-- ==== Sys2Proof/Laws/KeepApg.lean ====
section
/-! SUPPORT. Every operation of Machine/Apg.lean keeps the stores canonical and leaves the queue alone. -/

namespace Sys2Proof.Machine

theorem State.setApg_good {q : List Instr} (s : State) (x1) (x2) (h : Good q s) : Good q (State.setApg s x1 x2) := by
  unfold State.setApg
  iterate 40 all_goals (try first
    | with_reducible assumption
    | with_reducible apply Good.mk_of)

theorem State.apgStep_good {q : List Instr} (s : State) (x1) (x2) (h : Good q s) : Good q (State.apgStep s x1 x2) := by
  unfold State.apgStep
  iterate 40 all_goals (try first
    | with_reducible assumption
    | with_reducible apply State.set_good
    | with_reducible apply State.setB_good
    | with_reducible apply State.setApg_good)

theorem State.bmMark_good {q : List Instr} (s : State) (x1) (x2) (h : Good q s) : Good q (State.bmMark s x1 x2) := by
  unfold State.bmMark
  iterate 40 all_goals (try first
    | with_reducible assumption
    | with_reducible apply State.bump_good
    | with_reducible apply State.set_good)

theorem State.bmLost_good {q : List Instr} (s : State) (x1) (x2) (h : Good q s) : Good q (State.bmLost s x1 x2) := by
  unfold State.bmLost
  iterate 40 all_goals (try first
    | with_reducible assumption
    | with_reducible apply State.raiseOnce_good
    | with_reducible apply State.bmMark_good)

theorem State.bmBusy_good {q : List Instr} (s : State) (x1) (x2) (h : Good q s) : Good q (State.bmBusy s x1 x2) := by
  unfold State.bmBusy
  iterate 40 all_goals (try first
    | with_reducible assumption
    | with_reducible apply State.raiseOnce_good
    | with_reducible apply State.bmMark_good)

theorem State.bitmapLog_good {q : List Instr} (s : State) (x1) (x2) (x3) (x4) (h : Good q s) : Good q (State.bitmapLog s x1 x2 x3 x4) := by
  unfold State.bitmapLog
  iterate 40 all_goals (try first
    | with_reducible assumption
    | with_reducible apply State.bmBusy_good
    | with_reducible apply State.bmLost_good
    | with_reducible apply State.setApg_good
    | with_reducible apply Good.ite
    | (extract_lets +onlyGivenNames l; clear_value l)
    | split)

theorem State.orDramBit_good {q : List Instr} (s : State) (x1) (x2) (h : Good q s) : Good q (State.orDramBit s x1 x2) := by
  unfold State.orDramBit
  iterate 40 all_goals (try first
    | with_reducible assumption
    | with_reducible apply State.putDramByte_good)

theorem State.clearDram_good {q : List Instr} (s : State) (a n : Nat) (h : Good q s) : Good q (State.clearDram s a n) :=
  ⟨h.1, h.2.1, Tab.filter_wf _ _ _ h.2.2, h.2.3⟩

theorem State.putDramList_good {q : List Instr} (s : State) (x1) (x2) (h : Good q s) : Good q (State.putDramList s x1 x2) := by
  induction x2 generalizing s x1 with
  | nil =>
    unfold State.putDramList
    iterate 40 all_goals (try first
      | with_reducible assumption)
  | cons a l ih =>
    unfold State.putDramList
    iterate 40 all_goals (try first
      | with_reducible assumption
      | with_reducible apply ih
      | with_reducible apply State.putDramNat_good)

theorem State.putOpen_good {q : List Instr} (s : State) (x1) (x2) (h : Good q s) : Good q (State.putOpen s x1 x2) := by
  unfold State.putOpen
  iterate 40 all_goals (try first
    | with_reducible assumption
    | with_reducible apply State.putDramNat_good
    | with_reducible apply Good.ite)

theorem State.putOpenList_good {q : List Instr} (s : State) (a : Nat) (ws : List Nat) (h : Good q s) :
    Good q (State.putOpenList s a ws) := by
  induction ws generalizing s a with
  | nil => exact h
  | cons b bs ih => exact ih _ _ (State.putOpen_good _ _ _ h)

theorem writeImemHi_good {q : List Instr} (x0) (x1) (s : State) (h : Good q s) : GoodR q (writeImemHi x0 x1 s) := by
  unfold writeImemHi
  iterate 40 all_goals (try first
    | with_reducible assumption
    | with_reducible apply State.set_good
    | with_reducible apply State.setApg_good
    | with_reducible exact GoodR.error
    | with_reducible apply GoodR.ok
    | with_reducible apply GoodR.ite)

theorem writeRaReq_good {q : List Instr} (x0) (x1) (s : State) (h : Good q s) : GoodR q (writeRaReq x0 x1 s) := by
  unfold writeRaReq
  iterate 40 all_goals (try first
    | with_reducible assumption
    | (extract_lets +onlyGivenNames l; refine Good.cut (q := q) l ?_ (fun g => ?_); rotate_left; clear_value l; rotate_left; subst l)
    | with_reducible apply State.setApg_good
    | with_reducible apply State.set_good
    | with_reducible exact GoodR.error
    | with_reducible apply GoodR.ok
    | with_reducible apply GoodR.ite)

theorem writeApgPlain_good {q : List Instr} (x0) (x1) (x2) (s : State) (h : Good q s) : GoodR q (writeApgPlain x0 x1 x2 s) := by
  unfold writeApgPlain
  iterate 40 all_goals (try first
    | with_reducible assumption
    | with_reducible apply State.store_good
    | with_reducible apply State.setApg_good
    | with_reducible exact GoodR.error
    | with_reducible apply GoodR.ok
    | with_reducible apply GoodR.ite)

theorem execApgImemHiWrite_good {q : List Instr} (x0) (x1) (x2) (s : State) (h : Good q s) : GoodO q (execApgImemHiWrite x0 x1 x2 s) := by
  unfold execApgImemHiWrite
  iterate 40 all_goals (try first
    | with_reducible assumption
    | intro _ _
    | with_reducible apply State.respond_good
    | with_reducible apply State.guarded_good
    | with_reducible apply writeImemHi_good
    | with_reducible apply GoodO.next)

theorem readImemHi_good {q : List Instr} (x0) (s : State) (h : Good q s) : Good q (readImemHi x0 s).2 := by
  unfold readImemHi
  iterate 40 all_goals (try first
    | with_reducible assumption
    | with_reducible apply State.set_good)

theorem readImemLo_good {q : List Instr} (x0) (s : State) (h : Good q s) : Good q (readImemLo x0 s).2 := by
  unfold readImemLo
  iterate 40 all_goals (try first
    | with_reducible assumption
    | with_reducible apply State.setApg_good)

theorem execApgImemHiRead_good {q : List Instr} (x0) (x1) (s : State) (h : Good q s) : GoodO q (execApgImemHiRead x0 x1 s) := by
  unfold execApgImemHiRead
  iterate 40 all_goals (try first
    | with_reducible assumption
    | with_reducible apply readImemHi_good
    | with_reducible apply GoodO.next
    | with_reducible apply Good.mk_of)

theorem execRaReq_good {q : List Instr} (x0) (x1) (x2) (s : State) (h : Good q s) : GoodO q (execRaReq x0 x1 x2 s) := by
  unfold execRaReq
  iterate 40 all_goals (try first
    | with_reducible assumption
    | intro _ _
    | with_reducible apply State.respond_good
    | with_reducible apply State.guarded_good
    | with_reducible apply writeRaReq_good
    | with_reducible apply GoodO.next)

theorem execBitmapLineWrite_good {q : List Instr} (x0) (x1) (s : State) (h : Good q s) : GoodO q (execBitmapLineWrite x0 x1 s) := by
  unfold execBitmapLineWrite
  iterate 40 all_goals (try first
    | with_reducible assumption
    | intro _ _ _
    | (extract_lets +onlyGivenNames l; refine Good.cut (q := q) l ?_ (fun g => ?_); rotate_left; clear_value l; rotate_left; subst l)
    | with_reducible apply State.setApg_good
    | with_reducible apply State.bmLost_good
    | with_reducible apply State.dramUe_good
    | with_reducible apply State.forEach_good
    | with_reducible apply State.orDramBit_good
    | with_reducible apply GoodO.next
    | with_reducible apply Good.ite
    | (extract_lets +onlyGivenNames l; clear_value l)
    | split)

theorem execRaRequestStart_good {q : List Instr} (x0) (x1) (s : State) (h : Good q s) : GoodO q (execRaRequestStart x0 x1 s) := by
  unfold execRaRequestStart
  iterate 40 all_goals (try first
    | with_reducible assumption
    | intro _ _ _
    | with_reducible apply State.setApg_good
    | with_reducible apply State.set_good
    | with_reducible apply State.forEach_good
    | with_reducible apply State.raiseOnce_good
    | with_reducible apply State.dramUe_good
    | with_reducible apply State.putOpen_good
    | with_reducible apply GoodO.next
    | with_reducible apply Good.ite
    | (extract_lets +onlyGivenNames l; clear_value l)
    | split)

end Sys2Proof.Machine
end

=== Task to carry out ===
Find "unfold execRaRequestStart" in the records above. Repeat its line and every later line exactly, through the last one.

=== Reply ===
  unfold execRaRequestStart
  iterate 40 all_goals (try first
    | with_reducible assumption
    | intro _ _ _
    | with_reducible apply State.setApg_good
    | with_reducible apply State.set_good
    | with_reducible apply State.forEach_good
    | with_reducible apply State.raiseOnce_good
    | with_reducible apply State.dramUe_good
    | with_reducible apply State.putOpen_good
    | with_reducible apply GoodO.next
    | with_reducible apply Good.ite
    | (extract_lets +onlyGivenNames l; clear_value l)
    | split)

end Sys2Proof.Machine
end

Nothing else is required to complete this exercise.